[Stored data entries]

-- ==== Sys2Proof/Tests/Slice0.lean ====
section
/-! SUPPORT. Tests. Expected values are the spec's own: the examples of spec/opcode_table.json, the vectors S<n>, V<n>
and programs P<n> of spec/95_test_vectors.md, the listing of R101. At the end, for every obligation with hypotheses, a
state and operands that meet them together (`witness_<Obligation>`). -/

namespace Sys2Proof.Tests

-- One theorem at a time: side by side they hold dozens of threads, each with a stack of its own.
set_option Elab.async false

open Sys2Proof Sys2Proof.Machine Sys2Proof.Claims

/-! ### Small states and views -/

/-- An idle block with one command at the port and the coming write outcomes. -/
def offered (req : Req) (sel : Byte) (tx : List TxOutcome) : State := { State.reset with port := [⟨req, sel⟩], tx := tx }

/-- A block that awaits a reply. -/
def waiting (ord : ChecksumOrder) (fc : Byte) (explen : Nat) (rxbuf : Bytes) (rx : List RxOutcome) : State :=
  { State.reset with phase := .awaitingResponse, ctxOrder := ord, ctxFc := fc, ctxExplen := explen, rxbuf := rxbuf, rx := rx }

/-- The next state, if there is one. -/
def nextOf : Host.Outcome State Fault Refusal → Option State
  | .next t => some t
  | _ => none

/-- The result of an outcome that ends an exchange: status, info, count. -/
def resultOf (o : Host.Outcome State Fault Refusal) : Option (BitVec 4 × Byte × Nat) :=
  match o with
  | .next t => if t.phase = .idle ∧ t.done = true then some (t.resStatus, t.resInfo, t.resCount) else none
  | _ => none

/-- The first `n` payload bytes of a next state. -/
def payloadOf (n : Nat) (o : Host.Outcome State Fault Refusal) : Option Bytes := (nextOf o).map fun t => t.payload.toList.take n

/-- The context of a next state that awaits a reply, and the last event. -/
def contextAfter (o : Host.Outcome State Fault Refusal) : Option (ChecksumOrder × Byte × Nat × Option Event) :=
  match o with
  | .next t => if t.phase = .awaitingResponse ∧ t.done = false ∧ t.rxbuf = [] then
      some (t.ctxOrder, t.ctxFc, t.ctxExplen, t.trace.getLast?) else none
  | _ => none

/-! ### Well-formedness refuses ill-formed terms -/

theorem test_wf_coils :
    (Instr.writeMultiCoils 0x01 0 (List.replicate 2040 true) 0x00).wellFormed = true ∧
    (Instr.writeMultiCoils 0x01 0 (List.replicate 2041 true) 0x00).wellFormed = false := by
  simp only [Instr.wellFormed, admitted, List.length_replicate]; decide

theorem test_wf_values :
    (Instr.writeMultiRegisters 0x01 0 (List.replicate 127 0) 0x00).wellFormed = true ∧
    (Instr.writeMultiRegisters 0x01 0 (List.replicate 128 0) 0x00).wellFormed = false := by
  simp only [Instr.wellFormed, admitted, List.length_replicate]; decide

theorem test_wf_vendor_values :
    (Instr.writeMultiRegistersVendor 0x01 0 (List.replicate 32767 0) 0x00).wellFormed = true ∧
    (Instr.writeMultiRegistersVendor 0x01 0 (List.replicate 32768 0) 0x00).wellFormed = false := by
  simp only [Instr.wellFormed, admitted, List.length_replicate]; decide

/-- The four read replies, at the longest frame `RXBUF` holds and one byte past it. -/
theorem test_wf_reply_data (n : Nat) :
    (Instr.replyNormal01 0x01 0 (List.replicate n 0) 0 0).wellFormed = decide (n ≤ 131070) ∧
    (Instr.replyNormal02 0x01 0 (List.replicate n 0) 0 0).wellFormed = decide (n ≤ 131070) ∧
    (Instr.replyNormal03 0x01 0 (List.replicate n 0) 0 0).wellFormed = decide (n ≤ 131070) ∧
    (Instr.replyNormal04 0x01 0 (List.replicate n 0) 0 0).wellFormed = decide (n ≤ 131070) := by
  simp only [Instr.wellFormed, List.length_replicate, maxReplyData, Config.maxExpLen, Nat.reduceSub, and_self]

§ Goal of the exercise
Could you reproduce exactly the lines of the entries above, from the one with "last event. -/" through the one with "(Instr.replyNormal04 0x01 0", and nothing else?

§ Result for this task
/-- The context of a next state that awaits a reply, and the last event. -/
def contextAfter (o : Host.Outcome State Fault Refusal) : Option (ChecksumOrder × Byte × Nat × Option Event) :=
  match o with
  | .next t => if t.phase = .awaitingResponse ∧ t.done = false ∧ t.rxbuf = [] then
      some (t.ctxOrder, t.ctxFc, t.ctxExplen, t.trace.getLast?) else none
  | _ => none

/-! ### Well-formedness refuses ill-formed terms -/

theorem test_wf_coils :
    (Instr.writeMultiCoils 0x01 0 (List.replicate 2040 true) 0x00).wellFormed = true ∧
    (Instr.writeMultiCoils 0x01 0 (List.replicate 2041 true) 0x00).wellFormed = false := by
  simp only [Instr.wellFormed, admitted, List.length_replicate]; decide

theorem test_wf_values :
    (Instr.writeMultiRegisters 0x01 0 (List.replicate 127 0) 0x00).wellFormed = true ∧
    (Instr.writeMultiRegisters 0x01 0 (List.replicate 128 0) 0x00).wellFormed = false := by
  simp only [Instr.wellFormed, admitted, List.length_replicate]; decide

theorem test_wf_vendor_values :
    (Instr.writeMultiRegistersVendor 0x01 0 (List.replicate 32767 0) 0x00).wellFormed = true ∧
    (Instr.writeMultiRegistersVendor 0x01 0 (List.replicate 32768 0) 0x00).wellFormed = false := by
  simp only [Instr.wellFormed, admitted, List.length_replicate]; decide

/-- The four read replies, at the longest frame `RXBUF` holds and one byte past it. -/
theorem test_wf_reply_data (n : Nat) :
    (Instr.replyNormal01 0x01 0 (List.replicate n 0) 0 0).wellFormed = decide (n ≤ 131070) ∧
    (Instr.replyNormal02 0x01 0 (List.replicate n 0) 0 0).wellFormed = decide (n ≤ 131070) ∧
    (Instr.replyNormal03 0x01 0 (List.replicate n 0) 0 0).wellFormed = decide (n ≤ 131070) ∧
    (Instr.replyNormal04 0x01 0 (List.replicate n 0) 0 0).wellFormed = decide (n ≤ 131070) := by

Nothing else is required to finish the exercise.